Keystone, CO – felt very Dumb and Dumber, but snow-less. Did you know the Aspen scenes were filmed in Breckenridge? Which is practically the same as Keystone. Just call me Lloyd Christmas.
I’ve been traveling for work the last few days and battling a major case of … Something. Like a combination of writer’s block and having too many thoughts but no energy to sift through them. Ever feel like that? Or when you’ve got a monster to-do list and you’re all motivated and then just the thought figuring out where to start is too exhausting to actually do anything? Who just posted about “eating an elephant one bite at a time”? Katie, was that you?
I prefer attempting to swallow my elephants whole and then laying in the fetal position crying when it doesn’t work out and complain about a stomachache for the next week.
So that’s (long-winded, kind of off-track) why I haven’t written.
And also I don’t have any good pictures to play with. And I feel like that’s kind of my thing? Like wordpress might refuse to post if there isn’t a photomonkey-doctored image included.
But, creative-drought or not, Long Beach is still this weekend. And I’m suddenly not feeling great about it.
I’ve written about my feelings in my Believe I Am journal and have confided in a few close friends, but until I get a grip on myself I see no reason to put any of that shit out in public for others to scrutinize over.
Hi, I’m Sarah, I’m a fucking headcase and my condition is immensely worsened by the term “race week”.
The point is, I’m
racing running this weekend and am not sure how it will go. I had goals but they’ve been shelved for the sake of not completely lighting up my confidence in self-sabotage flames and screwing the rest of my training. This is a stepping-stone race towards CIM, not the end-all goal race.
It’s FINE. Really.
I’ll be smart and try not to let my burning desire for LB redemption overpower my desire for a great marathon in December.

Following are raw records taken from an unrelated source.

/-- A bank built from an accepted image is READY and holds the image and its pins. -/
theorem State.planReady_effect (s : State) (b : Nat) (m : List Byte) (pins : List Nat) :
    (s.planReady b m pins).sched = s.sched ∧ (s.planReady b m pins).bankState b = 2 ∧
      ∃ x, (s.planReady b m pins).bank b = some x ∧ x.image = m ∧ x.pins = pins := by
  refine ⟨(State.planReady_parts (M := (· ≠ .sched)) (parts_refl s) b m pins (by decide) (by decide) (by decide) (by decide)
    (by decide)).same_of (p := .sched) (by simp), ?_, ?_⟩
  · unfold State.planReady
    dsimp only
    rw [(planFieldsKept_foldl (fun t x => (State.extend_parts (M := (· = .meas)) (parts_refl t) _ _ rfl).planFieldsKept (by decide))
        _ _).bankState]
    change State.bankState (List.foldl _ (List.foldl _ _ _) _) b = 2
    rw [(planFieldsKept_foldl (fun t c => planFieldsKept_peak t c b _) _ _).bankState,
      (planFieldsKept_foldl (fun t k => planFieldsKept_slot t k b _) _ _).bankState]
    exact State.bankState_setBankState _ b 2 (by decide)
  · unfold State.planReady
    dsimp only
    rw [foldl_of (fun u : State => u.bank b) (fun t x => t.extend (measObj b) (digest x)) (fun _ _ => rfl)]
    change ∃ x, State.bank (List.foldl _ (List.foldl _ _ _) _) b = some x ∧ x.image = m ∧ x.pins = pins
    rw [foldl_of (fun u : State => u.bank b) _ (fun t c => State.bank_wr ..), foldl_of (fun u : State => u.bank b) _
      (fun t k => State.bank_wr ..)]
    exact ⟨_, (State.bank_wr ..).trans (State.bank_setBank ..), rfl, rfl⟩

section
variable {s : State} {j : PlanJob} {rest : List PlanJob}

/-- The state whose oldest load has ended. -/
def State.unloaded (s : State) (rest : List PlanJob) : State := s.setSched { s.sched with loading := rest }

theorem State.planLoaded_rejected (h : s.sched.loading = j :: rest) {e : PlanErr}
    (hc : (s.unloaded rest).planCheck (s.peek spHbm j.base j.len) j = .inl e) :
    s.planLoaded = (s.unloaded rest).planReject j.bank e := by
  unfold State.planLoaded
  rw [h]
  dsimp only
  split
  · rename_i e' he
    rw [Sum.inl.inj (hc.symm.trans he)]
    rfl
  · rename_i he
    cases hc.symm.trans he

theorem State.planLoaded_accepted (h : s.sched.loading = j :: rest) {m : List Byte} (hm : m = s.peek spHbm j.base j.len)
    {pins : List Nat} (hc : (s.unloaded rest).planCheck m j = .inr pins) :
    s.planLoaded = if !(s.sleepers m pins).isEmpty then (s.sleepers m pins).foldl State.wakeDom s
      else if !(s.carve j.bank m).roomy then (s.carve j.bank m).wakeBanks
      else ((s.unloaded rest).carve j.bank m).planReady j.bank m pins := by
  subst hm
  unfold State.planLoaded
  rw [h]
  dsimp only
  split
  · rename_i he
    cases hc.symm.trans he
  · rename_i pins' he
    rw [Sum.inr.inj (hc.symm.trans he)]
    rfl

end

/-- Domains that start to wake leave the loads and the banks. -/
theorem State.wakeDoms_effect (s : State) (l : List Nat) (b : Nat) :
    (l.foldl State.wakeDom s).sched = s.sched ∧ (l.foldl State.wakeDom s).bank b = s.bank b := by
  have hparts : Parts (· = .power) s (l.foldl State.wakeDom s) :=
    parts_foldl (M := (· = .power)) (fun t d ht => State.wakeDom_parts ht d rfl) (parts_refl s)
  exact ⟨hparts.same_of (p := .sched) (by decide), hparts.bank (by decide) (by decide) b⟩

/-- The end of the oldest load, by what its checks answer, by the domains that must wake, and by the cells. -/
theorem loadsEnd (j : PlanJob) (rest : List PlanJob) (m : List Byte) (s : State) (h : s.sched.loading = j :: rest)
    (hm : m = s.peek spHbm j.base j.len) : ∃ t, exec .planLoadDone s = .next t ∧
      (∀ e, (s.unloaded rest).planCheck m j = .inl e →
        t.sched.loading = rest ∧ t.bankState j.bank = 0 ∧ t.bank j.bank = none ∧ t.rd (pgKeep 0) Pln.ERR_VALID 0 = 1 ∧
        t.rd (pgKeep 0) Pln.ERR_CODE 0 = e.code % 2 ^ 8 ∧ errSet t (pgKeep 0) 8) ∧
      (∀ pins, (s.unloaded rest).planCheck m j = .inr pins →
        (s.sleepers m pins ≠ [] → t.sched = s.sched ∧ t.bank j.bank = s.bank j.bank) ∧
        (s.sleepers m pins = [] → (s.carve j.bank m).roomy = false → t = (s.carve j.bank m).wakeBanks) ∧
        (s.sleepers m pins = [] → (s.carve j.bank m).roomy = true →
          t.sched.loading = rest ∧ t.bankState j.bank = 2 ∧
          ∃ x, t.bank j.bank = some x ∧ x.image = m ∧ x.pins = pins)) := by
  refine ⟨s.planLoaded, rfl, fun e hc => ?_, fun pins hc => ⟨fun hl => ?_, fun hl hr => ?_, fun hl hr => ?_⟩⟩
  · rw [State.planLoaded_rejected h (hm ▸ hc)]
    obtain ⟨hsched, heffect⟩ := State.planReject_effect (s.unloaded rest) j.bank e
    exact ⟨congrArg Sched.loading hsched, heffect⟩
  · rw [State.planLoaded_accepted h hm hc, if_pos (by simpa using hl)]
    exact State.wakeDoms_effect ..
  · rw [State.planLoaded_accepted h hm hc, if_neg (by simp [hl]), if_pos (by simp [hr])]
  · rw [State.planLoaded_accepted h hm hc, if_neg (by simp [hl]), if_neg (by simp [hr])]
    obtain ⟨hsched, heffect⟩ := State.planReady_effect ((s.unloaded rest).carve j.bank m) j.bank m pins
    exact ⟨congrArg Sched.loading hsched, heffect⟩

And then maybe I’ll talk about it instead of just leading you on with “I have something to say but can’t say it!” bullshit.
And in lighter news, Happy Anniversary, Em! Remember how this was a magical weekend of our turned-IRL-BFFness and also the worst race weekend of our lives? Glad we got passed that and you only bring up my pre-race logistical failures twice a week and have stopped sending those anonymous hate letters to my office. xo
(she’s running her first 50miler instead of coming to reunion’ing with me in Cali – go tell her good luck, she’s crazy, and kind of rude for making me celebrate alone)
* Anybody else racing this weekend? Chicago, St George, Portland, fellow Long Beachers? Come find me attempting to pickle my crazy brain in the beer garden after.